Cabinet backs policy to allow firms to forfeit inactive coal mines
8 April: The Union Cabinet approved a policy that will let firms run by the Central or state governments to surrender non-operational mines without penalty, in a move that would allow the country to auction them off to help boost output. Companies will be able to surrender the mines without forfeiting bank guarantees under a one-time three-month window, the government said. More than 60 percent of the 73 coal mines allotted to state firms were non-operational as of December 2021, with 19 of those missing deadlines to start production.
National: Power
India to face more power cuts due to coal shortage, soaring demand
12 April: India is likely to face more power cuts this year as utilities' coal inventories are at the lowest pre-summer levels in at least nine years and electricity demand is expected to rise at the fastest pace in at least 38 years, analysts said. Power cuts could stifle industrial activity in Asia’s third largest economy, just when economic activity was starting to recover after months of COVID-related lockdowns. The shortage of electricity as a percentage of demand has shot up to 1.4 percent over the last week, a Reuters analysis of government data showed, higher than the 1 percent deficit in October, when India last faced a serious coal shortage, and the 0.5 percent shortfall in March.

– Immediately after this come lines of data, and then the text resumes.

-- ==== Sys2Proof/Tests/Slice0.lean ====
section
/-! SUPPORT. The model's own tests. Expected values are from 95_test_vectors.md (S, V, P) and the examples of the rules, or
computed by hand from a rule where noted. Then one witness for the hypotheses of each obligation that has any. -/

namespace Sys2Proof.Tests

open Sys2Proof Sys2Proof.Machine

/-! ## Helpers -/

/-- The table EX8 of 95_test_vectors.md P. -/
def ex8 : List CommandEntry :=
  [⟨0xF0, [0x28], 5⟩, ⟨0xB0, (List.range 36).map (BitVec.ofNat 8), 0⟩, ⟨0x3A, [0x55], 0⟩, ⟨0x36, [0x00], 0⟩] ++
  [⟨0x35, [0x00], 0⟩, ⟨0x21, [], 0⟩, ⟨0x11, [], 120⟩, ⟨0x29, [], 0⟩]

/-- The default parameters with EX8 and a transport of 1000 bytes. -/
def cfg8 : Config := { Config.withTable ex8 with maxXferBytes := 1000 }

/-- `IDLE` after an INIT, with that configuration. -/
def ready : State := { State.reset with cfg := cfg8, handle := some ⟨7⟩ }

/-- That state in another phase. -/
def at_ (p : Phase) (idx : Nat) : State := { ready with phase := p, idx := idx }

/-- The outcome is a next state with property `p`. -/
def okWith (o : Result1) (p : State → Bool) : Bool :=
  match o with
  | .next t => p t
  | .fault _ => false
  | .refused _ => false

/-- The outcome is that refusal. -/
def refusedWith (o : Result1) (r : Refusal) : Bool :=
  match o with
  | .next _ => false
  | .fault _ => false
  | .refused q => decide (q = r)

/-- The operation puts these bytes in flight, on these lines, and goes to this phase. -/
def sends (o : Result1) (bytes : List Byte) (l : DataLines) (p : Phase) : Bool :=
  okWith o fun t => decide (t.inflight.map Req.frame = some bytes ∧ t.inflight.map Req.dataLines = some l ∧ t.phase = p)

/-- The decoder's error, if it rejects. -/
def errorOf (e : Except DecodeError Instr) : Option DecodeError :=
  match e with
  | .ok _ => none
  | .error x => some x

/-! ## Well-formedness: an ill-formed term for each check, refused -/

theorem test_wf_cmdwr_37 : (Instr.cmdwr 0xB0 (List.replicate 37 0)).wf = false := by decide
theorem test_wf_cmdwr_36 : (Instr.cmdwr 0xB0 (List.replicate 36 0)).wf = true := by decide
theorem test_wf_caset_empty : (Instr.caset 5 5).wf = false := by decide
theorem test_wf_raset_reversed : (Instr.raset 9 5).wf = false := by decide
theorem test_wf_ramwr_empty : (Instr.ramwr []).wf = false := by decide
theorem test_wf_ramwrc_odd : (Instr.ramwrc [0x07, 0xC0, 0x00]).wf = false := by decide
theorem test_wf_entries_37 :
    (Instr.colmod (List.replicate 37 0)).wf = false ∧ (Instr.madctl (List.replicate 37 0)).wf = false ∧
    (Instr.teon (List.replicate 37 0)).wf = false ∧ (Instr.invon (List.replicate 37 0)).wf = false ∧
    (Instr.slpout (List.replicate 37 0)).wf = false ∧ (Instr.dispon (List.replicate 37 0)).wf = false ∧
    (Instr.vendor 0xF0 (List.replicate 37 0)).wf = false := by decide
theorem test_config_wf : cfg8.wf = true := by decide
theorem test_config_markers : { cfg8 with markerPix := 0x02 }.wf = false := by decide
theorem test_config_pixel_opcode : { cfg8 with opPixwr := 0x2A }.wf = false := by decide
theorem test_config_reset_low : { cfg8 with tRstLow := 9 }.wf = false := by decide
theorem test_config_reset_settle : { cfg8 with tRstSettle := 119 }.wf = false := by decide
theorem test_config_sleep_floor : { cfg8 with tSlpout := 119 }.wf = false := by decide
theorem test_config_panel_zero : { cfg8 with panelW := 0 }.wf = false := by decide
theorem test_config_panel_high : { cfg8 with panelH := 65536 }.wf = false := by decide
theorem test_config_w1 : { cfg8 with initTable := ⟨0xF0, List.replicate 37 0, 0⟩ :: ex8 }.wf = false := by decide
theorem test_config_w2_order : { cfg8 with initTable := ex8.reverse }.wf = false := by decide
theorem test_config_w2_short : { cfg8 with initTable := ex8.drop 3 }.wf = false := by decide
theorem test_config_w3 :
    { cfg8 with initTable := ex8.take 6 ++ [CommandEntry.mk 0x11 [] 119, CommandEntry.mk 0x29 [] 0] }.wf = false := by decide
theorem test_config_ops_distinct : cfg8.opsDistinct = true ∧ { cfg8 with opRaset := 0x2A }.opsDistinct = false := by decide
theorem test_window_valid : (Window.mk 0 0 360 10).valid cfg8 = true ∧ (Window.mk 359 0 360 1).valid cfg8 = true ∧
    (Window.mk 0 0 361 10).valid cfg8 = false ∧ (Window.mk 5 5 5 9).valid cfg8 = false := by decide

/-! ## Decoding: headers written out bit by bit (V3) -/

theorem test_decode_caset : (decode cfg8 (.frame [0b00000010, 0b00000000, 0b00101010, 0b00000000, 0x00, 0x0A, 0x00, 0x6D])).toOption =
    some (.caset 10 110) := by decide
theorem test_decode_raset : (decode cfg8 (.frame [0b00000010, 0b00000000, 0b00101011, 0b00000000, 0x00, 0x14, 0x00, 0x45])).toOption =
    some (.raset 20 70) := by decide
theorem test_decode_ramwr : (decode cfg8 (.frame [0b00110010, 0b00000000, 0b00101100, 0b00000000, 0x07, 0xC0])).toOption =
    some (.ramwr [0x07, 0xC0]) := by decide
theorem test_decode_ramwrc : (decode { cfg8 with opPixwr := 0x3C } (.frame [0b00110010, 0b00000000, 0b00111100, 0b00000000, 0x07, 0xC0])).toOption =
    some (.ramwrc [0x07, 0xC0]) := by decide
theorem test_decode_colmod : (decode cfg8 (.frame [0b00000010, 0b00000000, 0b00111010, 0b00000000, 0x55])).toOption =
    some (.colmod [0x55]) := by decide
theorem test_decode_madctl : (decode cfg8 (.frame [0b00000010, 0b00000000, 0b00110110, 0b00000000, 0x00])).toOption =
    some (.madctl [0x00]) := by decide
theorem test_decode_teon : (decode cfg8 (.frame [0b00000010, 0b00000000, 0b00110101, 0b00000000, 0x00])).toOption =
    some (.teon [0x00]) := by decide
theorem test_decode_invon : (decode cfg8 (.frame [0b00000010, 0b00000000, 0b00100001, 0b00000000])).toOption =
    some (.invon []) := by decide
theorem test_decode_slpout : (decode cfg8 (.frame [0b00000010, 0b00000000, 0b00010001, 0b00000000])).toOption =
    some (.slpout []) := by decide
theorem test_decode_dispon : (decode cfg8 (.frame [0b00000010, 0b00000000, 0b00101001, 0b00000000])).toOption =
    some (.dispon []) := by decide
/-- CMDWR's words decode to the VENDOR operation with the same bytes (log entry 11). -/
theorem test_decode_vendor : (decode cfg8 (.frame [0b00000010, 0b00000000, 0b11110000, 0b00000000, 0x28])).toOption =
    some (.vendor 0xF0 [0x28]) ∧ encode cfg8 (.cmdwr 0xF0 [0x28]) = .frame [0x02, 0x00, 0xF0, 0x00, 0x28] := by decide
theorem test_decode_host : decodeHost (HostPort.ofSelect 0b0) = .init false none ∧
    decodeHost (HostPort.ofSelect 0b1) = .flush 0 0 0 0 none := by decide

Electricity bills to rise as 2.64 percent hike comes into effect in Madhya Pradesh
10 April: The 2.64 percent hike in electricity rates that was cleared by the Madhya Pradesh Electricity Regulatory Commission (MPERC) on 31 March has come into effect. The three power distribution companies (discoms) had, incidentally, sought an 8.71 percent hike to tide over revenue deficit, MPERC secretary Gajendra Tiwari said. As per the new tariff plan post the hike, a consumer using up to 30 units of electricity per month will have to pay INR3.34 per unit against INR3.25 earlier, while those in the 32-50, 51-150, and 151-300 unit slabs will also have to pay more. There are around 16.6 mn electricity consumers in Madhya Pradesh.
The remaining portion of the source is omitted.